Despite being at the height of the digital age and with access to information supposedly at our fingertips, a 2016 Statistics Canada report shows the number of Canadians who follow the news on a daily basis has dropped from 68% in 2003 to 60% in 2013.

The industry is quickly changing and becoming more precarious. Layoffs and buyouts are taking place at unprecedented rates. With a changing industry comes changing business models, and the future relies on innovation.

The Changing Business of Journalism and its Implications for Democracy, a report by Reuters Institute, finds the future of journalism in this digital age is smaller organizations. “They will have to take more entrepreneurial approaches to creating the financial resources available for their operations and be more innovative in terms of the news products and services they provide,” reads the report.

David Skok caught onto that trend when he founded The Logic in 2018; a startup attempting to tackle the industry’s problems in the face of technological disruption. The Logic is seeking to cover stories about institutions and people creating “transformational change.” Existing behind a paywall, the publication believes in a subscription-model, and is an online platform.

Elgie and Skok are two of many Canadian business pioneers seeking to find the solution to journalism’s problems. Others include The Tyee, The Discourse, and more. Last year, The Shattered Mirror report found that 1,000 journalism jobs were lost in Canada. Online publications are considered more profitable because they, “allow people to converse, collaborate and clash with one another, they profit from these activities.” Publications have caught on, and in an effort to save their company, they either let go of jobs, print, or most commonly, both.

According to the Local News Research Project, since 2008, 262 local news outlets have closed in Canada, with 190 communities affected by an outlet closing. Village Media seeks to fill these gaps.
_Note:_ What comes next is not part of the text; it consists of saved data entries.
section
/-! SUPPORT. Two elements of the state that stay apart from the rest of a step (10_state.md R20, R22): the redraw flag,
which instructions only set, and the key state, which instructions only read. -/

namespace Sys2Proof.Machine

/-! ## Outcomes from two states, compared -/

theorem mapNext_faultOr (g : State → State) (f : Option Fault) (t : State) :
    mapNext g (faultOr f t) = faultOr f (g t) := by
  cases f <;> rfl

/-- The check of an instruction reads the registers, I and SP only. -/
theorem faultOf_congr (i : Instr) {s s' : State} (hv : s'.v = s.v) (hi : s'.i = s.i) (hsp : s'.sp = s.sp) :
    faultOf i s' = faultOf i s := by
  have hget : ∀ x, getV s' x = getV s x := fun x => by rw [getV, getV, hv]
  cases i <;> simp [faultOf, pushFault, popFault, hget, hi, hsp]

/-- A change of the state that leaves the check and commutes with the effect commutes with the execute phase. -/
theorem exec_eq_mapNext {i : Instr} {s s' : State} {g : State → State} (hf : faultOf i s' = faultOf i s)
    (he : effectOf i s' = g (effectOf i s)) : exec i s' = mapNext g (exec i s) := by
  rw [exec_eq, exec_eq, hf, he, mapNext_faultOr]

/-- What commutes with the PC advance commutes with a skip. -/
theorem skipIf_comm {g : State → State} (h : ∀ s, advance (g s) = g (advance s)) (c : Bool) (s : State) :
    skipIf c (g s) = g (skipIf c s) := by
  cases c
  · rfl
  · exact h s

/-! ## The redraw flag -/

theorem effectOf_rf_of_writesDisplay {i : Instr} (h : writesDisplay i) (s : State) :
    (effectOf i s).rf = true := by
  obtain rfl | ⟨x, y, n, rfl⟩ := h <;> rfl

/-- An instruction that sets RF overwrites it without reading it. -/
theorem exec_setRf_of_writesDisplay {i : Instr} (h : writesDisplay i) (s : State) (b : Bool) :
    exec i { s with rf := b } = exec i s := by
  obtain rfl | ⟨x, y, n, rfl⟩ := h <;> rfl

/-- The effect of any other instruction carries RF through. -/
theorem effectOf_setRf {i : Instr} (h : ¬writesDisplay i) (s : State) (b : Bool) :
    effectOf i { s with rf := b } = { effectOf i s with rf := b } := by
  cases i
  case cls => exact absurd (.inl rfl) h
  case drw x y n => exact absurd (.inr ⟨x, y, n, rfl⟩) h
  case seImm | sneImm | seReg | sneReg | skp | sknp =>
    exact skipIf_comm (g := fun t => { t with rf := b }) (fun _ => rfl) _ s
  case ldVxK =>
    have hk : lowestKey { s with rf := b } = lowestKey s := rfl
    simp only [effectOf, hk]
    cases lowestKey s <;> rfl
  all_goals rfl

theorem exec_setRf {i : Instr} (h : ¬writesDisplay i) (s : State) (b : Bool) :
    exec i { s with rf := b } = mapNext (fun t => { t with rf := b }) (exec i s) :=
  exec_eq_mapNext (faultOf_congr i rfl rfl rfl) (effectOf_setRf h s b)

/-- Carrying RF through means leaving it: put the RF that is there. -/
theorem effectOf_rf_of_not_writesDisplay {i : Instr} (h : ¬writesDisplay i) (s : State) :
    (effectOf i s).rf = s.rf :=
  (congrArg State.rf (effectOf_setRf h s s.rf) :)
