-- ==== Sys2Proof/Word.lean ====
section
/-! DEFINITION. The word types of the Timer unit block: the 32-bit command word (30_encoding.md R100) and the 8-bit
register byte (20_memory.md R80). -/

namespace Sys2Proof

/-- A command word, or the DATA of a response (R100, R44). -/
abbrev Word := BitVec 32

/-- A byte of the register space, an 8-bit counter, a slot's code (R80, R34, R38). -/
abbrev Byte := BitVec 8

end Sys2Proof
end

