-- ==== Sys2Proof/WellFormed.lean ====
section
/-! DEFINITION. The legal commands: the field checks of 60_exceptions.md R321, one list for each command, in ascending code
order, written from the table of R321 and the legal sets of 30_encoding.md R121. -/

namespace Sys2Proof

/-- TMR selects an 8-bit timer, T0 or T2 (00_scope.md R8). -/
def tmrIsEightBit (tmr : BitVec 2) : Bool := tmr == 0 || tmr == 2

/-- The reserved register addresses, as 20_memory.md R85 lists them. -/
def addrIsReserved (addr : BitVec 8) : Bool :=
  let a := addr.toNat
  a == 0x03 || (0x0E ≤ a && a ≤ 0x0F) || a == 0x13 || (0x15 ≤ a && a ≤ 0x17) || a == 0x1F || (0x2B ≤ a && a ≤ 0x2F) ||
  (0x32 ≤ a && a ≤ 0x33) || (0x35 ≤ a && a ≤ 0x37) || a == 0x3B || a == 0x3F || 0x43 ≤ a

/-- The reserved action codes, as 30_encoding.md R112 lists them. -/
def actIsReserved (act : BitVec 8) : Bool :=
  let a := act.toNat
  (0x04 ≤ a && a ≤ 0x3F) || 0x80 ≤ a || (0x40 ≤ a && (4 < a % 8 || 4 < a / 8 % 8))

/-- The field checks of a command in the order in which they run, each with the code it gives and whether it FAILS (R321).
E_OPCODE and E_RSVD are checks of the word and stand in Decode.lean. -/
def Instr.fieldChecks : Instr → List (Reject × Bool)
  | .nop                  => []
  | .rdreg addr           => [(.eAddr, addrIsReserved addr)]
  | .uread                => []
  | .tinit tmr mode cs    => [(.eTimer, tmr == 3), (.eMode, tmrIsEightBit tmr && mode == 3), (.eCs, 5 < cs.toNat)]
  | .tstop tmr            => [(.eTimer, tmr == 3)]
  | .tsetcnt tmr val      => [(.eTimer, tmr == 3), (.eValue, tmrIsEightBit tmr && 255 < val.toNat)]
  | .tsetocr tmr ch val   => [(.eTimer, tmr == 3), (.eChan, ch == 1 && tmrIsEightBit tmr), (.eValue, tmrIsEightBit tmr && 255 < val.toNat)]
  | .tseticr tmr _        => [(.eTimer, tmr != 1)]
  | .tsetduty tmr ch p    => [(.eTimer, tmr == 3), (.eChan, ch == 1 && tmrIsEightBit tmr), (.eValue, 100 < p.toNat)]
  | .tocpin tmr ch _      => [(.eTimer, tmr == 3), (.eChan, ch == 1 && tmrIsEightBit tmr)]
  | .evsetcb src act      => [(.eSrc, 10 < src.toNat), (.eAct, actIsReserved act)]
  | .even src             => [(.eSrc, 10 < src.toNat)]
  | .evdis src            => [(.eSrc, 10 < src.toNat)]
  | .evclrf src           => [(.eSrc, 10 < src.toNat)]
  | .irqack src           => [(.eSrc, 10 < src.toNat)]
  | .gieset               => []
  | .gieclr               => []
  | .xsense line _        => [(.eLine, line == 3)]
  | .hbset m1 m2          => [(.eValue, 4 < m1.toNat || 4 < m2.toNat)]
  | .minit _              => []
  | .mspeed p1 p2         => [(.eValue, 100 < p1.toNat || 100 < p2.toNat)]
  | .mdir _               => []
  | .mstop                => []
  | .uinit                => []
  | .utrig                => []

/-- The first field check that fails, if one does: the code the command is rejected with (R321). -/
def Instr.firstFailure (i : Instr) : Option Reject :=
  (i.fieldChecks.find? (fun c => c.2)).map (fun c => c.1)

/-- A legal command: every field is in its legal set (R121). -/
def Instr.wf (i : Instr) : Bool := i.fieldChecks.all (fun c => !c.2)

end Sys2Proof
end

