/-! ### Timer commands -/

/-- TINIT writes MODE, CS, CNT = 0 and PSC = 0 of its timer and nothing else, in every legal mode and clock select; TSTOP clears
the clock select and nothing else (R131, R132, R133). The codes are those of R35 and R106, by number. -/
def Obligations.TinitAndTstopWriteTheClock : Prop :=
  (mode8Code .normal = 0 ∧ mode8Code .ctc = 1 ∧ mode8Code .fastPwm = 2) ∧
  (mode16Code .normal = 0 ∧ mode16Code .ctcOcra = 1 ∧ mode16Code .fastPwmIcr = 2 ∧ mode16Code .ctcIcr = 3) ∧
  (clockSelCode .stop = 0 ∧ clockSelCode (.run .div1) = 1 ∧ clockSelCode (.run .div8) = 2 ∧ clockSelCode (.run .div64) = 3 ∧
    clockSelCode (.run .div256) = 4 ∧ clockSelCode (.run .div1024) = 5) ∧
  ∀ (s : State) (m : Mode8) (m' : Mode16) (c : ClockSel),
    exec (.tinit 0 (mode8Code m) (clockSelCode c)) s =
      .next { s with t0 := { s.t0 with mode := m, cs := c, cnt := 0, psc := 0 }, resp := okResp } ∧
    exec (.tinit 1 (mode16Code m') (clockSelCode c)) s =
      .next { s with t1 := { s.t1 with mode := m', cs := c, cnt := 0, psc := 0 }, resp := okResp } ∧
    exec (.tinit 2 (mode8Code m) (clockSelCode c)) s =
      .next { s with t2 := { s.t2 with mode := m, cs := c, cnt := 0, psc := 0 }, resp := okResp } ∧
    exec (.tstop 0) s = .next { s with t0 := { s.t0 with cs := .stop }, resp := okResp } ∧
    exec (.tstop 1) s = .next { s with t1 := { s.t1 with cs := .stop }, resp := okResp } ∧
    exec (.tstop 2) s = .next { s with t2 := { s.t2 with cs := .stop }, resp := okResp }

/-- TSETCNT, TSETOCR and TSETICR write the counter, the channel's compare register and T1's ICR, 8 bits on T0 and T2 and 16 on
T1; TOCPIN writes the channel's COM field; each changes nothing else, the latch least of all. TSETICR on another timer is rejected
with E_TIMER (R134, R135, R136, R139). The COM codes are those of R107, by number. -/
def Obligations.TimerRegisterWrites : Prop :=
  (comCode .disconnect = 0 ∧ comCode .toggle = 1 ∧ comCode .nonInverting = 2 ∧ comCode .inverting = 3) ∧
  ∀ (s : State) (b : BitVec 8) (v : BitVec 16) (c : Com) (tmr : BitVec 2),
    exec (.tsetcnt 0 (b.setWidth 16)) s = .next { s with t0 := { s.t0 with cnt := b }, resp := okResp } ∧
    exec (.tsetcnt 1 v) s = .next { s with t1 := { s.t1 with cnt := v }, resp := okResp } ∧
    exec (.tsetcnt 2 (b.setWidth 16)) s = .next { s with t2 := { s.t2 with cnt := b }, resp := okResp } ∧
    exec (.tsetocr 0 0 (b.setWidth 16)) s = .next { s with t0 := { s.t0 with ocra := b }, resp := okResp } ∧
    exec (.tsetocr 1 0 v) s = .next { s with t1 := { s.t1 with ocra := v }, resp := okResp } ∧
    exec (.tsetocr 1 1 v) s = .next { s with t1 := { s.t1 with ocrb := v }, resp := okResp } ∧
    exec (.tsetocr 2 0 (b.setWidth 16)) s = .next { s with t2 := { s.t2 with ocra := b }, resp := okResp } ∧
    exec (.tseticr 1 v) s = .next { s with t1 := { s.t1 with icr := v }, resp := okResp } ∧
    (tmr ≠ 1 → exec (.tseticr tmr v) s = .next { s with resp := ⟨true, 3, 0⟩ }) ∧
    exec (.tocpin 0 0 (comCode c)) s = .next { s with t0 := { s.t0 with coma := c }, resp := okResp } ∧
    exec (.tocpin 1 0 (comCode c)) s = .next { s with t1 := { s.t1 with coma := c }, resp := okResp } ∧
    exec (.tocpin 1 1 (comCode c)) s = .next { s with t1 := { s.t1 with comb := c }, resp := okResp } ∧
    exec (.tocpin 2 0 (comCode c)) s = .next { s with t2 := { s.t2 with coma := c }, resp := okResp }

/-- R138: DUTY(p) is floor((256p + 50) / 100) - 1 modulo 256, no p is a tie, and the values the rule lists. -/
def Obligations.DutyValues : Prop :=
  (∀ p : BitVec 7, p.toNat ≤ 100 → ((duty p).toNat : Int) = ((256 * (p.toNat : Int) + 50) / 100 - 1) % 256) ∧
  (∀ p : Nat, p ≤ 100 → (256 * p) % 100 = (56 * p) % 100 ∧ (56 * p) % 100 ≠ 50) ∧
  (duty 0 = 255 ∧ duty 1 = 2 ∧ duty 10 = 25 ∧ duty 25 = 63 ∧ duty 50 = 127 ∧ duty 54 = 137 ∧ duty 75 = 191 ∧ duty 99 = 252 ∧
    duty 100 = 255)

/-- TSETDUTY writes the duty's compare value, zero-extended on T1, and nothing else (R137). -/
def Obligations.TsetdutyWritesTheDutyValue : Prop :=
  ∀ (s : State) (p : BitVec 7), p.toNat ≤ 100 →
    let d := (256 * p.toNat + 50) / 100 + 255
    exec (.tsetduty 0 0 p) s = .next { s with t0 := { s.t0 with ocra := BitVec.ofNat 8 d }, resp := okResp } ∧
    exec (.tsetduty 1 0 p) s = .next { s with t1 := { s.t1 with ocra := BitVec.ofNat 16 (d % 256) }, resp := okResp } ∧
    exec (.tsetduty 1 1 p) s = .next { s with t1 := { s.t1 with ocrb := BitVec.ofNat 16 (d % 256) }, resp := okResp } ∧
    exec (.tsetduty 2 0 p) s = .next { s with t2 := { s.t2 with ocra := BitVec.ofNat 8 d }, resp := okResp }

/-! ### Counters -/

/-- R36 and R37: the counter tops, the divisor of each clock-select code, and that a timer runs exactly when its code is not 0. -/
def Obligations.TopsAndDivisors : Prop :=
  (∀ t : Timer8, (t.mode = .normal → top8 t = 255) ∧ (t.mode = .ctc → top8 t = t.ocra) ∧ (t.mode = .fastPwm → top8 t = 255)) ∧
  (∀ t : Timer16, (t.mode = .normal → top16 t = 65535) ∧ (t.mode = .ctcOcra → top16 t = t.ocra) ∧
    (t.mode = .fastPwmIcr → top16 t = t.icr) ∧ (t.mode = .ctcIcr → top16 t = t.icr)) ∧
  (∀ (d : ClockDiv) (code : BitVec 3) (n : Nat), clockSelOf code = some (.run d) →
    (code, n) ∈ [((1 : BitVec 3), 1), (2, 8), (3, 64), (4, 256), (5, 1024)] → divisor d = n) ∧
  (∀ c : ClockSel, clockSelCode c ≠ 0 ↔ ∃ d, c = .run d)

/-- A tick counts up, and returns to 0 from TOP or MAX; registers and mode stay (R151, R160). -/
def Obligations.TickCountsUpOrWraps : Prop :=
  (∀ t : Timer8,
    (tick8 t).cnt.toNat = (if t.cnt = top8 t ∨ t.cnt.toNat = 255 then 0 else t.cnt.toNat + 1) ∧
    tick8 t = { t with cnt := (tick8 t).cnt, oca := (tick8 t).oca }) ∧
  (∀ t : Timer16,
    (tick16 t).cnt.toNat = (if t.cnt = top16 t ∨ t.cnt.toNat = 65535 then 0 else t.cnt.toNat + 1) ∧
    tick16 t = { t with cnt := (tick16 t).cnt, oca := (tick16 t).oca, ocb := (tick16 t).ocb })

/-- R152, R153 and R154: which events a tick gives. -/
def Obligations.TickEvents : Prop :=
  (∀ t : Timer8,
    ((tickEvents8 t).cmp = true ↔ t.cnt = t.ocra) ∧
    ((tickEvents8 t).ovf = true ↔ t.cnt.toNat = 255 ∨ (t.mode = .fastPwm ∧ t.cnt = top8 t))) ∧
  (∀ t : Timer16,
    ((tickEvents16 t).cmpA = true ↔ t.cnt = t.ocra) ∧ ((tickEvents16 t).cmpB = true ↔ t.cnt = t.ocrb) ∧
    ((tickEvents16 t).capt = true ↔ (t.mode = .fastPwmIcr ∨ t.mode = .ctcIcr) ∧ t.cnt = t.icr) ∧
    ((tickEvents16 t).ovf = true ↔ t.cnt.toNat = 65535 ∨ (t.mode = .fastPwmIcr ∧ t.cnt = t.icr)))

/-- The TICK phase sets the flags of the events of the timers that tick in this cycle, keeps every flag already set, and changes
no line flag and nothing but the timers and the flags (R33, R150 to R155, R158). -/
def Obligations.TickPhaseSetsTheEventFlags : Prop :=
  ∀ s : State,
    (let f := (tickPhase s).flag
     (f.t0Cmp = true ↔ s.flag.t0Cmp = true ∨ (prescalerTicks s.t0.cs s.t0.psc = true ∧ (tickEvents8 s.t0).cmp = true)) ∧
     (f.t0Ovf = true ↔ s.flag.t0Ovf = true ∨ (prescalerTicks s.t0.cs s.t0.psc = true ∧ (tickEvents8 s.t0).ovf = true)) ∧
     (f.t1CmpA = true ↔ s.flag.t1CmpA = true ∨ (prescalerTicks s.t1.cs s.t1.psc = true ∧ (tickEvents16 s.t1).cmpA = true)) ∧
     (f.t1CmpB = true ↔ s.flag.t1CmpB = true ∨ (prescalerTicks s.t1.cs s.t1.psc = true ∧ (tickEvents16 s.t1).cmpB = true)) ∧
     (f.t1Capt = true ↔ s.flag.t1Capt = true ∨ (prescalerTicks s.t1.cs s.t1.psc = true ∧ (tickEvents16 s.t1).capt = true)) ∧
     (f.t1Ovf = true ↔ s.flag.t1Ovf = true ∨ (prescalerTicks s.t1.cs s.t1.psc = true ∧ (tickEvents16 s.t1).ovf = true)) ∧
     (f.t2Cmp = true ↔ s.flag.t2Cmp = true ∨ (prescalerTicks s.t2.cs s.t2.psc = true ∧ (tickEvents8 s.t2).cmp = true)) ∧
     (f.t2Ovf = true ↔ s.flag.t2Ovf = true ∨ (prescalerTicks s.t2.cs s.t2.psc = true ∧ (tickEvents8 s.t2).ovf = true)) ∧
     f.int0 = s.flag.int0 ∧ f.int1 = s.flag.int1 ∧ f.int2 = s.flag.int2) ∧
    tickPhase s = { s with t0 := clock8 s.t0, t1 := clock16 s.t1, t2 := clock8 s.t2, flag := (tickPhase s).flag }

/-- From PSC = 0 a running timer ticks on the N-th cycle and not before; a stopped timer stands still with no event (R150,
R158). -/
def Obligations.FirstTickFallsOnTheNthCycle : Prop :=
  (∀ (d : ClockDiv) (t : Timer8), t.cs = .run d → t.psc = 0 →
    (∀ k, k < divisor d → clock8^[k] t = { t with psc := BitVec.ofNat 10 k }) ∧ clock8^[divisor d] t = tick8 t) ∧
  (∀ (d : ClockDiv) (t : Timer16), t.cs = .run d → t.psc = 0 →
    (∀ k, k < divisor d → clock16^[k] t = { t with psc := BitVec.ofNat 10 k }) ∧ clock16^[divisor d] t = tick16 t) ∧
  (∀ t : Timer8, t.cs = .stop → clock8 t = t ∧ clockEvents8 t = ⟨false, false⟩) ∧
  (∀ t : Timer16, t.cs = .stop → clock16 t = t ∧ clockEvents16 t = ⟨false, false, false, false⟩)

/-- R156: the output-compare latch of every channel over a tick: the compare acts first, then, in a FAST_PWM mode, the wrap. -/
def Obligations.OutputCompareLatchActions : Prop :=
  (∀ t : Timer8,
    let compare := t.cnt = t.ocra
    let bottom := t.mode = .fastPwm ∧ t.cnt.toNat = 255
    (t.coma = .disconnect → (tick8 t).oca = t.oca) ∧
    (t.coma = .toggle → ((tick8 t).oca = true ↔ (compare ∧ t.oca = false) ∨ (¬compare ∧ t.oca = true))) ∧
    (t.coma = .nonInverting → ((tick8 t).oca = true ↔ bottom ∨ (¬compare ∧ t.oca = true))) ∧
    (t.coma = .inverting → ((tick8 t).oca = true ↔ ¬bottom ∧ (compare ∨ t.oca = true)))) ∧
  (∀ t : Timer16,
    let bottom := t.mode = .fastPwmIcr ∧ (t.cnt = t.icr ∨ t.cnt.toNat = 65535)
    (t.coma = .disconnect → (tick16 t).oca = t.oca) ∧
    (t.coma = .toggle → ((tick16 t).oca = true ↔ (t.cnt = t.ocra ∧ t.oca = false) ∨ (t.cnt ≠ t.ocra ∧ t.oca = true))) ∧
    (t.coma = .nonInverting → ((tick16 t).oca = true ↔ bottom ∨ (t.cnt ≠ t.ocra ∧ t.oca = true))) ∧
    (t.coma = .inverting → ((tick16 t).oca = true ↔ ¬bottom ∧ (t.cnt = t.ocra ∨ t.oca = true))) ∧
    (t.comb = .disconnect → (tick16 t).ocb = t.ocb) ∧
    (t.comb = .toggle → ((tick16 t).ocb = true ↔ (t.cnt = t.ocrb ∧ t.ocb = false) ∨ (t.cnt ≠ t.ocrb ∧ t.ocb = true))) ∧
    (t.comb = .nonInverting → ((tick16 t).ocb = true ↔ bottom ∨ (t.cnt ≠ t.ocrb ∧ t.ocb = true))) ∧
    (t.comb = .inverting → ((tick16 t).ocb = true ↔ ¬bottom ∧ (t.cnt = t.ocrb ∨ t.ocb = true))))

/-- The PWM waveform of R157 as an invariant of the tick: a NON_INVERTING pin is 1 exactly while CNT <= OCR, an INVERTING pin
exactly while CNT > OCR, on every channel of every timer in a FAST_PWM mode whose count has not passed TOP. -/
def Obligations.PwmPinFollowsTheComparison : Prop :=
  (∀ t : Timer8, t.mode = .fastPwm →
    (t.coma = .nonInverting → (t.oca = true ↔ t.cnt ≤ t.ocra) → ((tick8 t).oca = true ↔ (tick8 t).cnt ≤ t.ocra)) ∧
    (t.coma = .inverting → (t.oca = false ↔ t.cnt ≤ t.ocra) → ((tick8 t).oca = false ↔ (tick8 t).cnt ≤ t.ocra))) ∧
  (∀ t : Timer16, t.mode = .fastPwmIcr → t.cnt ≤ t.icr →
    (tick16 t).cnt ≤ t.icr ∧
    (t.coma = .nonInverting → (t.oca = true ↔ t.cnt ≤ t.ocra) → ((tick16 t).oca = true ↔ (tick16 t).cnt ≤ t.ocra)) ∧
    (t.coma = .inverting → (t.oca = false ↔ t.cnt ≤ t.ocra) → ((tick16 t).oca = false ↔ (tick16 t).cnt ≤ t.ocra)) ∧
    (t.comb = .nonInverting → (t.ocb = true ↔ t.cnt ≤ t.ocrb) → ((tick16 t).ocb = true ↔ (tick16 t).cnt ≤ t.ocrb)) ∧
    (t.comb = .inverting → (t.ocb = false ↔ t.cnt ≤ t.ocrb) → ((tick16 t).ocb = false ↔ (tick16 t).cnt ≤ t.ocrb)))

/-! ### Router -/

/-- EVSETCB binds an action to the source's slot; EVEN, EVDIS, EVCLRF and IRQACK write the one bit of their source; each changes
nothing else, for every source and every legal action (R181 to R185). The source ids are those of R322 and the action and pattern
codes those of R112 and R113, by number. -/
def Obligations.RouterCommandsWriteTheirSource : Prop :=
  (srcId .t0Cmp = 0 ∧ srcId .t0Ovf = 1 ∧ srcId .t1CmpA = 2 ∧ srcId .t1CmpB = 3 ∧ srcId .t1Capt = 4 ∧ srcId .t1Ovf = 5 ∧
    srcId .t2Cmp = 6 ∧ srcId .t2Ovf = 7 ∧ srcId .int0 = 8 ∧ srcId .int1 = 9 ∧ srcId .int2 = 10) ∧
  (actionCode .null = 0x00 ∧ actionCode .hostIrq = 0x01 ∧ actionCode .echoEdge = 0x02 ∧ actionCode .echoOvf = 0x03) ∧
  (hbCodeCode .keep = 0 ∧ hbCodeCode .cw = 1 ∧ hbCodeCode .ccw = 2 ∧ hbCodeCode .fastStop = 3 ∧ hbCodeCode .freeStop = 4) ∧
  (∀ m1 m2, (actionCode (.hb m1 m2)).toNat = 0x40 + 8 * (hbCodeCode m2).toNat + (hbCodeCode m1).toNat) ∧
  ∀ (s : State) (x : Src) (a : Action),
    exec (.evsetcb (BitVec.ofNat 5 (srcId x)) (actionCode a)) s = .next { s with slot := s.slot.set x a, resp := okResp } ∧
    exec (.even (BitVec.ofNat 5 (srcId x))) s = .next { s with en := s.en.set x true, resp := okResp } ∧
    exec (.evdis (BitVec.ofNat 5 (srcId x))) s = .next { s with en := s.en.set x false, resp := okResp } ∧
    exec (.evclrf (BitVec.ofNat 5 (srcId x))) s = .next { s with flag := s.flag.set x false, resp := okResp } ∧
    exec (.irqack (BitVec.ofNat 5 (srcId x))) s = .next { s with irqp := s.irqp.set x false, resp := okResp }

/-- R192, R325 and R326: with no other source ready, a DISPATCH phase does what the table of R192 says: only FLAG = EN = GIE = 1
dispatches, and then the flag is cleared and the slot runs. With two sources ready the lower id runs first, and the later one sees
what the earlier wrote: where that cleared its enable, it stays pending. -/
def Obligations.DispatchNeedsFlagEnableAndGie : Prop :=
  (∀ (P : Params) (s : State) (x : Src), (∀ y, y ≠ x → s.ready y = false) →
    dispatchPhase P s =
      if s.flag.get x = true ∧ s.en.get x = true ∧ s.gie = true
      then runAction P (s.slot.get x) x { s with flag := s.flag.set x false } else s) ∧
  (∀ (P : Params) (s : State) (x y : Src), s.gie = true → srcId x < srcId y → s.ready x = true → s.ready y = true →
    (∀ z, z ≠ x → z ≠ y → s.ready z = false) →
    let first := runAction P (s.slot.get x) x { s with flag := s.flag.set x false }
    dispatchPhase P s =
      if first.en.get y = true then runAction P (s.slot.get y) y { first with flag := first.flag.set y false } else first)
Source: https://localnewsmap.geolive.ca/

In January, the internet exploded with rage and concern when over 200 Buzzfeed employees were fired in a single day. A few months before that, Postmedia announced that 11 of its print publications would publish one less day a week. In 2016, Quebec’s La Presse introduced La Press+ tablet, shuttering print publications entirely in 2018. Macleans was once Canada’s sole newsweekly magazine, but in 2016 it, too, shifted most of its production online, reducing print to once-a-month.

Online is seemingly the only solution to growing problems facing the industry. A report by The Discourse, a digital news media company, found that “the majority of outlets launching in local news markets are independent and digital.”

But what about the people who haven’t caught up yet? Democracy relies on an informed citizenry. In a democracy like Canada, access to information and expression is a right, not a privilege. Yet, from a silent minority, it remains a a privilege.